Le concept du stacking par des sites spécialisés fait cependant encore débat. Hier, sur Twitter, un joueur et influenceur américain, Johnnie Vibes, partageait un message privé d’un « fan » qui lui demandait quand il pourrait avoir une part d’action de ses tournois. Vibes, qui n’avait jamais fait cette démarche, disait hésiter. Très vite, Tony Dunst, figure charismatique du World Poker Tour, faisait alors entendre une voix assez rare sur le sujet : « Ne vends pas d’action, si tu n’en as pas besoin. Il y a plein de façon de faire vibrer tes fans, sans avoir à vivre cette situation gênante qui consiste à leur prendre leur argent… » Joey Ingram, l’une des personnalités les plus en vogue du TwitterPoker américain, prenait quant à lui le contrepoint, assurant que le stacking était, à la manière du sports betting, une façon pour les anonymes de vivre plus intensément la compétition des professionnels.
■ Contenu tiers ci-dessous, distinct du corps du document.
-- ==== Sys2Proof/Laws/Scaling.lean ====
section
/-! SUPPORT. What the functions of Machine/Scaling.lean leave alone (`Carries`). -/

namespace Sys2Proof.Laws

open Sys2Proof Sys2Proof.Machine

theorem State_putCodes_carries {s₀ : State} {s : State} (f : Nat) (a : Nat) (codes : List (Nat × Nat)) (hs : Carries s₀ s) :
    Carries s₀ (Sys2Proof.Machine.State.putCodes s f a codes) := by
  unfold Sys2Proof.Machine.State.putCodes
  dsimp only
  refine carries_mk_iff.mpr (carries_foldl (fun s a h => carries_foldl (fun s b h => ?_) h) hs)
  exact h.of_mem rfl (memPut_wf _ _ _) id

theorem State_putScales_carries {s₀ : State} {s : State} (a : Nat) (scales : List (Nat × Byte)) (hs : Carries s₀ s) :
    Carries s₀ (Sys2Proof.Machine.State.putScales s a scales) := by
  unfold Sys2Proof.Machine.State.putScales
  dsimp only
  refine carries_mk_iff.mpr (carries_foldl (fun s a h => ?_) hs)
  exact h.of_mem rfl (memPut_wf _ _ _) id

theorem State_gradNonfinite_carries {s₀ : State} {s : State}  (hs : Carries s₀ s) :
    Carries s₀ (Sys2Proof.Machine.State.gradNonfinite s) := by
  unfold Sys2Proof.Machine.State.gradNonfinite
  try dsimp only
  repeat' first
    | with_reducible assumption
    | with_reducible apply State_count_carries
    | with_reducible apply carries_ite
    | with_reducible apply carries_ite_two
    | with_reducible apply carries_ite_one
    | simp only [carries_mk_iff]
    | (with_reducible apply carries_foldl; intro _ _ _)
    | (with_reducible apply carries_foldl_pair; intro _ _ _ _)
    | intro _
    | split
    | dsimp only

theorem State_commit_carries {s₀ : State} {s : State} (t : Tally) (hs : Carries s₀ s) :
    Carries s₀ (Sys2Proof.Machine.State.commit s t) := by
  unfold Sys2Proof.Machine.State.commit
  try dsimp only
  repeat' first
    | with_reducible assumption
    | with_reducible apply State_count_carries
    | with_reducible apply State_gradNonfinite_carries
    | with_reducible apply carries_ite
    | with_reducible apply carries_ite_two
    | with_reducible apply carries_ite_one
    | simp only [carries_mk_iff]
    | (with_reducible apply carries_foldl; intro _ _ _)
    | (with_reducible apply carries_foldl_pair; intro _ _ _ _)
    | intro _
    | split
    | dsimp only

theorem State_writeRo_carries {s₀ : State} {s : State} (addr : Nat) (ro : Nat) (hs : Carries s₀ s) :
    Carries s₀ (Sys2Proof.Machine.State.writeRo s addr ro) := by
  unfold Sys2Proof.Machine.State.writeRo
  try dsimp only
  repeat' first
    | with_reducible assumption
    | with_reducible apply State_put_carries
    | with_reducible apply carries_ite
    | with_reducible apply carries_ite_two
    | with_reducible apply carries_ite_one
    | simp only [carries_mk_iff]
    | (with_reducible apply carries_foldl; intro _ _ _)
    | (with_reducible apply carries_foldl_pair; intro _ _ _ _)
    | intro _
    | split
    | dsimp only

theorem State_refreshSigma_carries {s₀ : State} {s : State} (addr : Nat) (w : Nat) (hs : Carries s₀ s) :
    Carries s₀ (Sys2Proof.Machine.State.refreshSigma s addr w) := by
  unfold Sys2Proof.Machine.State.refreshSigma
  try dsimp only
  repeat' first
    | with_reducible assumption
    | with_reducible apply State_writeRo_carries
    | with_reducible apply carries_ite
    | with_reducible apply carries_ite_two
    | with_reducible apply carries_ite_one
    | simp only [carries_mk_iff]
    | (with_reducible apply carries_foldl; intro _ _ _)
    | (with_reducible apply carries_foldl_pair; intro _ _ _ _)
    | intro _
    | split
    | dsimp only

theorem State_enterHistory_carries {s₀ : State} {s : State} (addr : Nat) (w : Nat) (step : Nat) (value : Nat) (hs : Carries s₀ s) :
    Carries s₀ (Sys2Proof.Machine.State.enterHistory s addr w step value) := by
  unfold Sys2Proof.Machine.State.enterHistory
  try dsimp only
  repeat' first
    | with_reducible assumption
    | with_reducible apply State_put_carries
    | with_reducible apply State_refreshSigma_carries
    | with_reducible apply State_writeRo_carries
    | with_reducible apply carries_ite
    | with_reducible apply carries_ite_two
    | with_reducible apply carries_ite_one
    | simp only [carries_mk_iff]
    | (with_reducible apply carries_foldl; intro _ _ _)
    | (with_reducible apply carries_foldl_pair; intro _ _ _ _)
    | intro _
    | split
    | dsimp only

theorem State_enterOne_carries {s₀ : State} {s : State} (step : Nat) (tid : Nat) (hs : Carries s₀ s) :
    Carries s₀ (Sys2Proof.Machine.State.enterOne s step tid) := by
  unfold Sys2Proof.Machine.State.enterOne
  try dsimp only
  repeat' first
    | with_reducible assumption
    | with_reducible apply State_enterHistory_carries
    | with_reducible apply carries_ite
    | with_reducible apply carries_ite_two
    | with_reducible apply carries_ite_one
    | simp only [carries_mk_iff]
    | (with_reducible apply carries_foldl; intro _ _ _)
    | (with_reducible apply carries_foldl_pair; intro _ _ _ _)
    | intro _
    | split
    | dsimp only

theorem State_recordAmax_carries {s₀ : State} {s : State} (step : Nat) (tid : Nat) (x : Machine.Num) (hs : Carries s₀ s) :
    Carries s₀ (Sys2Proof.Machine.State.recordAmax s step tid x) := by
  unfold Sys2Proof.Machine.State.recordAmax
  try dsimp only
  repeat' first
    | with_reducible assumption
    | with_reducible apply State_enterOne_carries
    | with_reducible apply carries_ite
    | with_reducible apply carries_ite_two
    | with_reducible apply carries_ite_one
    | simp only [carries_mk_iff]
    | (with_reducible apply carries_foldl; intro _ _ _)
    | (with_reducible apply carries_foldl_pair; intro _ _ _ _)
    | intro _
    | split
    | dsimp only

theorem State_enterAmax_carries {s₀ : State} {s : State} (step : Nat) (tid : Nat) (hs : Carries s₀ s) :
    Carries s₀ (Sys2Proof.Machine.State.enterAmax s step tid) := by
  unfold Sys2Proof.Machine.State.enterAmax
  try dsimp only
  repeat' first
    | with_reducible assumption
    | with_reducible apply State_enterOne_carries
    | with_reducible apply carries_ite
    | with_reducible apply carries_ite_two
    | with_reducible apply carries_ite_one
    | simp only [carries_mk_iff]
    | (with_reducible apply carries_foldl; intro _ _ _)
    | (with_reducible apply carries_foldl_pair; intro _ _ _ _)
    | intro _
    | split
    | dsimp only

theorem State_initScales_carries {s₀ : State} {s : State} (p : Nat) (hs : Carries s₀ s) :
    Carries s₀ (Sys2Proof.Machine.State.initScales s p) := by
  unfold Sys2Proof.Machine.State.initScales
  try dsimp only
  repeat' first
    | with_reducible assumption
    | with_reducible apply State_refreshSigma_carries
    | with_reducible apply State_writeRo_carries
    | with_reducible apply carries_ite
    | with_reducible apply carries_ite_two
    | with_reducible apply carries_ite_one
    | simp only [carries_mk_iff]
    | (with_reducible apply carries_foldl; intro _ _ _)
    | (with_reducible apply carries_foldl_pair; intro _ _ _ _)
    | intro _
    | split
    | dsimp only

theorem State_enterAllAmax_carries {s₀ : State} {s : State} (step : Nat) (hs : Carries s₀ s) :
    Carries s₀ (Sys2Proof.Machine.State.enterAllAmax s step) := by
  unfold Sys2Proof.Machine.State.enterAllAmax
  try dsimp only
  repeat' first
    | with_reducible assumption
    | with_reducible apply State_enterOne_carries
    | with_reducible apply carries_ite
    | with_reducible apply carries_ite_two
    | with_reducible apply carries_ite_one
    | simp only [carries_mk_iff]
    | (with_reducible apply carries_foldl; intro _ _ _)
    | (with_reducible apply carries_foldl_pair; intro _ _ _ _)
    | intro _
    | split
    | dsimp only

end Sys2Proof.Laws
end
Au delà des comptes et des chiffres, des rêves de fortune sans même toucher une carte, le débat autour du stacking anime encore les discussions entre joueurs pro. Il y a deux jours, une grindeuse américaine « offrait » 3% de son Main Event à un joueur handicapé qu’elle avait rudement traité à table. On le sait, même si tout est flou, les swaps entre pros (échange d’action entre deux joueurs participant au même tournoi) sont courants, et sont souvent accusés de fausser l’esprit de compétition dans les tournois à petits fields mais gros buy-in, puisque la variance est lissée pour ceux qui possèdent, au sein d’un petit groupe, de l’action commune.
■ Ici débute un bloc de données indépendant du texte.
-- ==== Sys2Proof/Laws/Roundhouse.lean ====
section
/-! SUPPORT. What the functions of Machine/Roundhouse.lean leave alone (`Carries`). -/

namespace Sys2Proof.Laws

open Sys2Proof Sys2Proof.Machine

theorem State_putRecord_carries {s₀ : State} {s : State} (u : Nat) (n : Nat) (dirty : Bool) (changed : Bool) (hs : Carries s₀ s) :
    Carries s₀ (Sys2Proof.Machine.State.putRecord s u n dirty changed) := by
  unfold Sys2Proof.Machine.State.putRecord
  try dsimp only
  repeat' first
    | with_reducible assumption
    | with_reducible apply State_put_carries
    | with_reducible apply carries_ite
    | with_reducible apply carries_ite_two
    | with_reducible apply carries_ite_one
    | simp only [carries_mk_iff]
    | (with_reducible apply carries_foldl; intro _ _ _)
    | (with_reducible apply carries_foldl_pair; intro _ _ _ _)
    | intro _
    | split
    | dsimp only

theorem State_putStatus_carries {s₀ : State} {s : State} (u : Nat) (w : Nat) (step : Nat) (elems : Nat) (hs : Carries s₀ s) :
    Carries s₀ (Sys2Proof.Machine.State.putStatus s u w step elems) := by
  unfold Sys2Proof.Machine.State.putStatus
  try dsimp only
  repeat' first
    | with_reducible assumption
    | with_reducible apply State_put_carries
    | with_reducible apply carries_ite
    | with_reducible apply carries_ite_two
    | with_reducible apply carries_ite_one
    | simp only [carries_mk_iff]
    | (with_reducible apply carries_foldl; intro _ _ _)
    | (with_reducible apply carries_foldl_pair; intro _ _ _ _)
    | intro _
    | split
    | dsimp only

theorem State_digestPass_carries {s₀ : State} {s : State} (img : Image) (step : Nat) (hs : Carries s₀ s) :
    Carries s₀ (Sys2Proof.Machine.State.digestPass s img step) := by
  unfold Sys2Proof.Machine.State.digestPass
  try dsimp only
  repeat' first
    | with_reducible assumption
    | with_reducible apply State_putRecord_carries
    | with_reducible apply State_putStatus_carries
    | with_reducible apply carries_ite
    | with_reducible apply carries_ite_two
    | with_reducible apply carries_ite_one
    | simp only [carries_mk_iff]
    | (with_reducible apply carries_foldl; intro _ _ _)
    | (with_reducible apply carries_foldl_pair; intro _ _ _ _)
    | intro _
    | split
    | dsimp only

theorem State_putBlock_carries {s₀ : State} {s : State} (u : Nat) (n : Nat) (es : List UpdElem) (hs : Carries s₀ s) :
    Carries s₀ (Sys2Proof.Machine.State.putBlock s u n es) := by
  unfold Sys2Proof.Machine.State.putBlock
  try dsimp only
  repeat' first
    | with_reducible assumption
    | with_reducible apply State_put_carries
    | with_reducible apply carries_ite
    | with_reducible apply carries_ite_two
    | with_reducible apply carries_ite_one
    | simp only [carries_mk_iff]
    | (with_reducible apply carries_foldl; intro _ _ _)
    | (with_reducible apply carries_foldl_pair; intro _ _ _ _)
    | intro _
    | split
    | dsimp only

theorem State_updateBlock_carries {s₀ : State} {s : State} (c : UpdConst) (step : Nat) (u : Nat) (w : Nat) (n : Nat) (addr : Nat) (hs : Carries s₀ s) :
    Carries s₀ (Sys2Proof.Machine.State.updateBlock s c step u w n addr).1 := by
  unfold Sys2Proof.Machine.State.updateBlock
  try dsimp only
  repeat' first
    | with_reducible assumption
    | with_reducible apply State_commit_carries
    | with_reducible apply State_putBlock_carries
    | with_reducible apply State_putRecord_carries
    | with_reducible apply carries_ite
    | with_reducible apply carries_ite_two
    | with_reducible apply carries_ite_one
    | simp only [carries_mk_iff]
    | (with_reducible apply carries_foldl; intro _ _ _)
    | (with_reducible apply carries_foldl_pair; intro _ _ _ _)
    | intro _
    | split
    | dsimp only

theorem State_updateTensor_carries {s₀ : State} {s : State} (sel : Nat → Nat → Bool) (r : Nat) (t : Nat) (step : Nat) (k : W32) (u : Nat) (w : Nat) (hs : Carries s₀ s) :
    Carries s₀ (Sys2Proof.Machine.State.updateTensor s sel r t step k u w).1 := by
  unfold Sys2Proof.Machine.State.updateTensor
  try dsimp only
  repeat' first
    | with_reducible assumption
    | with_reducible apply State_updateBlock_carries
    | with_reducible apply carries_ite
    | with_reducible apply carries_ite_two
    | with_reducible apply carries_ite_one
    | simp only [carries_mk_iff]
    | (with_reducible apply carries_foldl; intro _ _ _)
    | (with_reducible apply carries_foldl_pair; intro _ _ _ _)
    | intro _
    | split
    | dsimp only

theorem State_updateAll_carries {s₀ : State} {s : State} (sel : Nat → Nat → Bool) (img : Image) (r : Nat) (step : Nat) (k : W32) (hs : Carries s₀ s) :
    Carries s₀ (Sys2Proof.Machine.State.updateAll s sel img r step k).1 := by
  unfold Sys2Proof.Machine.State.updateAll
  try dsimp only
  repeat' first
    | with_reducible assumption
    | with_reducible apply State_updateTensor_carries
    | with_reducible apply carries_ite
    | with_reducible apply carries_ite_two
    | with_reducible apply carries_ite_one
    | simp only [carries_mk_iff]
    | (with_reducible apply carries_foldl; intro _ _ _)
    | (with_reducible apply carries_foldl_pair; intro _ _ _ _)
    | intro _
    | split
    | dsimp only

theorem State_updateCut_carries {s₀ : State} {s : State} (img : Image) (r : Nat) (step : Nat) (k : W32) (w : Nat) (hs : Carries s₀ s) :
    Carries s₀ (Sys2Proof.Machine.State.updateCut s img r step k w) := by
  unfold Sys2Proof.Machine.State.updateCut
  try dsimp only
  repeat' first
    | with_reducible assumption
    | with_reducible apply State_faultRead_carries
    | with_reducible apply State_updateAll_carries
    | with_reducible apply carries_ite
    | with_reducible apply carries_ite_two
    | with_reducible apply carries_ite_one
    | simp only [carries_mk_iff]
    | (with_reducible apply carries_foldl; intro _ _ _)
    | (with_reducible apply carries_foldl_pair; intro _ _ _ _)
    | intro _
    | split
    | dsimp only

theorem State_beginSnapshot_carries {s₀ : State} {s : State} (step : Nat) (hs : Carries s₀ s) :
    Carries s₀ (Sys2Proof.Machine.State.beginSnapshot s step) := by
  unfold Sys2Proof.Machine.State.beginSnapshot
  try dsimp only
  repeat' first
    | with_reducible assumption
    | with_reducible apply State_clearManifest_carries
    | with_reducible apply carries_ite
    | with_reducible apply carries_ite_two
    | with_reducible apply carries_ite_one
    | simp only [carries_mk_iff]
    | (with_reducible apply carries_foldl; intro _ _ _)
    | (with_reducible apply carries_foldl_pair; intro _ _ _ _)
    | intro _
    | split
    | dsimp only

theorem State_deferRequest_carries {s₀ : State} {s : State}  (hs : Carries s₀ s) :
    Carries s₀ (Sys2Proof.Machine.State.deferRequest s) := by
  unfold Sys2Proof.Machine.State.deferRequest
  try dsimp only
  repeat' first
    | with_reducible assumption
    | with_reducible apply State_count_carries
    | with_reducible apply carries_ite
    | with_reducible apply carries_ite_two
    | with_reducible apply carries_ite_one
    | simp only [carries_mk_iff]
    | (with_reducible apply carries_foldl; intro _ _ _)
    | (with_reducible apply carries_foldl_pair; intro _ _ _ _)
    | intro _
    | split
    | dsimp only

theorem State_recordRest_carries {s₀ : State} {s : State} (u : Nat) (w : Nat) (hs : Carries s₀ s) :
    Carries s₀ (Sys2Proof.Machine.State.recordRest s u w) := by
  unfold Sys2Proof.Machine.State.recordRest
  try dsimp only
  repeat' first
    | with_reducible assumption
    | with_reducible apply State_putRecord_carries
    | with_reducible apply carries_ite
    | with_reducible apply carries_ite_two
    | with_reducible apply carries_ite_one
    | simp only [carries_mk_iff]
    | (with_reducible apply carries_foldl; intro _ _ _)
    | (with_reducible apply carries_foldl_pair; intro _ _ _ _)
    | intro _
    | split
    | dsimp only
En parallèle continue toujours le stacking de pros par des whales qui préfèrent ne pas aller au combat directement. Les rumeurs de pros ayant vendu plus de 100% de leur action se sont d’ailleurs parfois révélées réelles, après que le vainqueur d’une compétition à Monte-Carlo ait renégocié avec ses financiers : en gagnant le tournoi, il devait plus d’argent qu’il n’en gagnait… Et c’est sans parler des semi-pros prenant l’argent de leurs stackeurs, oublient de buy-in pour le tournoi concerné, et plaident le bust aux premiers levels ; ou ce vainqueur du Main Event WSOP, Jamie Gold, qui voulait renégocier son contrat de stacking après avoir décroché le titre et ses quelques 12 000 000$…

De grands champions ont souvent été soupçonnés d’être les horse de financiers hong-kongais ou américains, ne jouant jamais sur leur argent afin de se refaire ; récemment, un milliardaire stackait encore des joueurs dans le 250 000$, comme on mise aux courses. Il y a quelques années encore, les scènes, aux WSOP, d’hommes de main attendant des joueurs ITM devant des centaines de milliers de dollars à leurs stackeurs étaient monnaie courante. A Macau, ou lors de Series aux buy-in mirifiques, on aimerait connaître la réalité de l’action réelle aux tables entre jeunes multimillionaires du web, joueurs broke, Triades bien achalandées et swaps à tout va. Qu’importe, tant que le spectacle, et l’action, sont au rendez-vous.